To illustrate binary data, we might create a few Python pickles as something plausible to store in a database.

In [8]:
from pickle import dumps, loads
cur.execute("DROP TABLE IF EXISTS pickles;")
cur.execute("CREATE TABLE pickles (name TEXT, bytes BLOB);")

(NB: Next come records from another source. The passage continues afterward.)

-- ==== Sys2Proof/WellFormed.lean ====
section
/-! DEFINITION. The legality check of a command word, written from 30_encoding.md R75 on the word itself and apart
from the decoder. A term of `Instr` is well formed by its types (a byte is 8 bits, a format one of three), so the
check stands where the spec puts it, on the word a caller presents. -/

namespace Sys2Proof

open Machine

/-- R75, first line: the opcode is one of the eleven of R72. -/
def opcodeAssigned (w : CmdWord) : Bool :=
  [0x1#4, 0x2#4, 0x3#4, 0x4#4, 0x5#4, 0x6#4, 0x8#4, 0x9#4, 0xA#4, 0xB#4, 0xC#4].contains (opField w)

/-- R75, second line: `RSV` is zero. -/
def reservedZero (w : CmdWord) : Bool := rsvField w == 0b00#2

/-- R75, third line: the format tag is one of three on ENCHOURS and SETTIME, and zero on every other command. -/
def formatLegal (w : CmdWord) : Bool :=
  if opField w == 0x3#4 || opField w == 0x9#4 then [0b00#2, 0b10#2, 0b11#2].contains (fmtField w)
  else fmtField w == 0b00#2

/-- R74: whether the operand byte `k` (0 to 3) is marked `0` for the opcode. -/
def operandUnused (op : BitVec 4) (k : Nat) : Bool :=
  match op.toNat with
  | 0x1 | 0x2 | 0x3 | 0x4 | 0x5 | 0x6 => k != 0
  | 0x9 => k == 3
  | 0xA => false
  | _ => true

/-- R75, fourth line: every operand field marked `0` for the opcode in R74 is 0x00. -/
def unusedZero (w : CmdWord) : Bool :=
  (!operandUnused (opField w) 0 || opd0 w == 0x00#8) && (!operandUnused (opField w) 1 || opd1 w == 0x00#8)
    && (!operandUnused (opField w) 2 || opd2 w == 0x00#8) && (!operandUnused (opField w) 3 || opd3 w == 0x00#8)

/-- R75: `legal(CMD)`. -/
def legalWord (w : CmdWord) : Bool := opcodeAssigned w && reservedZero w && formatLegal w && unusedZero w

end Sys2Proof
end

data = [('tuple', dumps(("a string", 1+2j))), 
        ('dict', dumps({'this': 4, 'that': 1.23})),
        ('complex', dumps(3+4j))]

cur.executemany("INSERT INTO pickles VALUES (%s, %s)", data)

In [9]:
cur.execute("SELECT * FROM pickles;")
for row in cur:
    print(row[0], loads(row[1]))
    print(bytes(row[1]))
    print()

tuple ('a string', (1+2j))
b'\x80\x04\x95;\x00\x00\x00\x00\x00\x00\x00\x8c\x08a string\x94\x8c\x08builtins\x94\x8c\x07complex\x94\x93\x94G?\xf0\x00\x00\x00\x00\x00\x00G@\x00\x00\x00\x00\x00\x00\x00\x86\x94R\x94\x86\x94.'

dict {'this': 4, 'that': 1.23}
b'\x80\x04\x95\x1e\x00\x00\x00\x00\x00\x00\x00}\x94(\x8c\x04this\x94K\x04\x8c\x04that\x94G?\xf3\xae\x14z\xe1G\xaeu.'

complex (3+4j)
b'\x80\x04\x95.\x00\x00\x00\x00\x00\x00\x00\x8c\x08builtins\x94\x8c\x07complex\x94\x93\x94G@\x08\x00\x00\x00\x00\x00\x00G@\x10\x00\x00\x00\x00\x00\x00\x86\x94R\x94.'



## Set and Enum

Two additional string types are available: `SET` and `ENUM`.  These create more efficient storage, and access, but are mostly equivalent semantically to strings.  We saw earlier that `ENUM` is simply a string that can have a finite number of distinct values (maximum 65k).  A `SET` can contain multiple strings that you interact with simply as commas separated values.  However, internally, a set of up to 64 items is represented as a single bit field (32- or 64-bit; which can be much smaller than the full text it represents).

In [10]:
sql_items = """
CREATE TABLE items (
  onecolor ENUM('red', 'green', 'blue', 'orange', 'white', 'black', 'purple'),
  many SET('red', 'green', 'blue', 'orange', 'white', 'black', 'purple')
);
"""
cur.execute("DROP TABLE IF EXISTS items")
cur.execute(sql_items)

In [11]:
from random import shuffle, randrange
colors = ["red", "green", "blue", "orange", "white", "black", "purple"]

for _ in range(100):
    shuffle(colors)
    onecolor = colors[-1]
    many = ",".join(colors[:randrange(8)])
    cur.execute(f"INSERT INTO items VALUES ('{onecolor}', '{many}')")

In [12]:
cur.execute("SELECT * FROM items")
pd.DataFrame(cur.fetchall(), columns=[c[0] for c in cur.description])

Unnamed: 0,onecolor,many
0,orange,{black}
1,green,"{purple, blue, white, orange}"
2,blue,"{white, black}"
3,green,"{red, green, orange, blue, white, purple, black}"
4,purple,{}
...,...,...
95,black,{}
96,white,{orange}
97,black,"{green, blue, white}"
98,green,"{red, orange, blue, white, black}"


## Geometric types

MySQL offers a wide range of geometric/spatial types.  All of them describe some particular subset of a Cartesian plain.  The type `POINT` was used in prior lessons.  We also have: `GEOMETRY`, `LINESTRING`, `POLYGON`, `MULTIPOINT`, `MULTILINESTRING`, `MULTIPOLYGON`, `GEOMETRYCOLLECTION`.  Working with these gets into some specialized GIS (Geographic Information Systems) issues that will not be addressed in this course.  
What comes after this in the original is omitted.